Three Audi employees are currently under investigation by German authorities.
Five years on, the infamous Dieselgate scandal is still haunting the Volkswagen Group. Recently, Audi CEO Rupert Stadler was arrested for his alleged involvement in the Dieselgate scandal and was denied release from jail. Now, Audi is under investigation in Germany for falsifying documents, mileage readings and vehicle identification numbers since 2013 to work around emissions regulations in South Korea. According to The Wall Street Journal, the investigation focuses on three non-board members but "there could be more."
Last year, an unnamed Audi employee in South Korea was convicted of fraud in a case that's linked to this latest investigation. They were sentenced to 18 months in jail for tampering with documents to make them appear legal and certified for sale in South Korea.
Audi became aware of this during an internal audit in 2016 but was not obligated to report evidence of these types of violations to prosecutors according to German news site Süddeutsche. A year later, Audi's headquarters was raided by German authorities.
According to a report discovered during the raid, Audi employees deliberately manipulated test data and faked VINs to make it impossible to confirm the correct information about emissions and chassis numbers.
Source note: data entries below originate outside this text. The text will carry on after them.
-- ==== Sys2Proof/Machine/Flags.lean ====
section
/-!
DEFINITION. Flag-like sets: origins of requests, sets of channels, hold reasons; and the kinds of requests.
-/

namespace Sys2Proof.Machine

/-- The union of two sets of origins (R106). -/
def Origins.union (a b : Origins) : Origins :=
  ⟨a.gate || b.gate, a.prime || b.prime, a.ladder || b.ladder, a.supply || b.supply, a.wear || b.wear, a.formatter || b.formatter⟩

/-- No origin is left. -/
def Origins.isEmpty (o : Origins) : Bool := !(o.gate || o.prime || o.ladder || o.supply || o.wear || o.formatter)

/-- The union of two sets of channels. -/
def channelUnion (a b : ChannelSet) : ChannelSet := Vector.zipWith (· || ·) a b

/-- The set of one channel. -/
def channelSingle (c : Channel) : ChannelSet := (Vector.replicate 6 false).set c.val true c.isLt

/-- The greater of two amounts, where present. -/
def maxAmount : Option Nat → Option Nat → Option Nat
  | some a, some b => some (max a b)
  | some a, none => some a
  | none, b => b

/-- The channel of a refill or fill to mark. -/
def StationOp.refillChannel : StationOp → Option Channel
  | .urgentRefill c | .fillToMark c | .refill c => some c
  | _ => none

/-- The refill kind of a refill or fill to mark. -/
def StationOp.refillKind : StationOp → Option RefillKind
  | .urgentRefill _ => some .urgent
  | .fillToMark _ => some .fill
  | .refill _ => some .refill
  | _ => none

/-- The station operation of a refill kind for a channel. -/
def RefillKind.op (k : RefillKind) (c : Channel) : StationOp :=
  match k with
  | .refill => .refill c
  | .urgent => .urgentRefill c
  | .fill => .fillToMark c

/-- The kinds that uncap the heads at their grant from CAPPED: WIPE, PRIME and CHECK (R109). -/
def StationOp.uncaps : StationOp → Bool
  | .prime _ | .wipe _ | .check _ => true
  | _ => false

/-- The kinds that the arbiter grants ahead of the print pass (R25): ranks 1 to 4 of Table 6.4.2. -/
def StationOp.aheadOfPass : StationOp → Bool
  | .urgentRefill _ | .fillToMark _ | .prime _ | .wipe _ | .check _ => true
  | .refill _ | .cap => false

/-- The rank of a kind in Table 6.4.2. -/
def StationOp.rank : StationOp → Nat
  | .urgentRefill _ | .fillToMark _ => 1
  | .prime _ => 2
  | .wipe _ => 3
  | .check _ => 4
  | .refill _ => 6
  | .cap => 7

/-- The number that orders requests within a rank: the lower channel or head first. -/
def StationOp.order : StationOp → Nat
  | .urgentRefill c | .fillToMark c | .prime c | .refill c => c.val
  | .wipe h => h.val
  | .check _ | .cap => 0

/-- The ladder states that perform a step (R114). -/
def LadderState.inStep : LadderState → Bool
  | .wipeCheck | .primeCheck | .prime2Check => true
  | _ => false

/-- The operation of phase OPERATION of a ladder step of a channel (Table 6.5.2). -/
def LadderState.stepOp (st : LadderState) (c : Channel) : Option StationOp :=
  match st with
  | .wipeCheck => some (.wipe (headOf c))
  | .primeCheck | .prime2Check => some (.prime c)
  | _ => none

/-- The state that a failed check leads to (Table 6.5.2). -/
def LadderState.afterFailure : LadderState → LadderState
  | .wipeCheck => .primeCheck
  | .primeCheck => .prime2Check
  | _ => .degraded

/-- No reason holds the entry. -/
def Holds.isEmpty (h : Holds) : Bool :=
  !(h.stop || h.busy || h.media || h.service || h.pressure || h.temperature || h.ink || h.capacity || h.dry)

/-- A cartridge state that can supply its channel (Table 4.1.2). -/
def CartState.canSupply : CartState → Bool
  | .accepted | .low => true
  | _ => false

/-- A cartridge state of an identified cartridge (R73). -/
def CartState.identified : CartState → Bool
  | .accepted | .low | .empty => true
  | _ => false

end Sys2Proof.Machine
end

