-- ==== Sys2Proof/Machine/Step.lean ====
section
/-!
DEFINITION. One step of the part: the command at the front of the queue, or, when none waits, one millisecond of the time base.
-/

namespace Sys2Proof.Machine

/-- Take the command at the front of the queue and run it with the queue's rest; with no command waiting, one millisecond passes
(DESIGN CHOICE, log 1). -/
def step (s : State) : Host.Outcome State Fault Refusal :=
  match s.pending with
  | [] => .next { s with now := s.now + 1 }
  | c :: rest => exec c { s with pending := rest }

/-- The command that a table word spells put at the front of the queue; the table gives no row any bits, so the state is unchanged. -/
def State.withFetchWord (s : State) (nbits w : Nat) : State :=
  match decodeTableWord nbits w with
  | some c => { s with pending := c :: s.pending }
  | none => s

end Sys2Proof.Machine
end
Eighteen vehicle chassis numbers were wrongly entered during the test report, which was then sent to local authorities in South Korea to verify before putting the vehicles on sale.
Audi reportedly told German newspaper Handelsblatt a "Chinese gang" wanted them to cheat on emissions when asked about the chassis numbers. Investigations are ongoing, but this latest scandal won't help VW and Audi repair the damage done to their public image.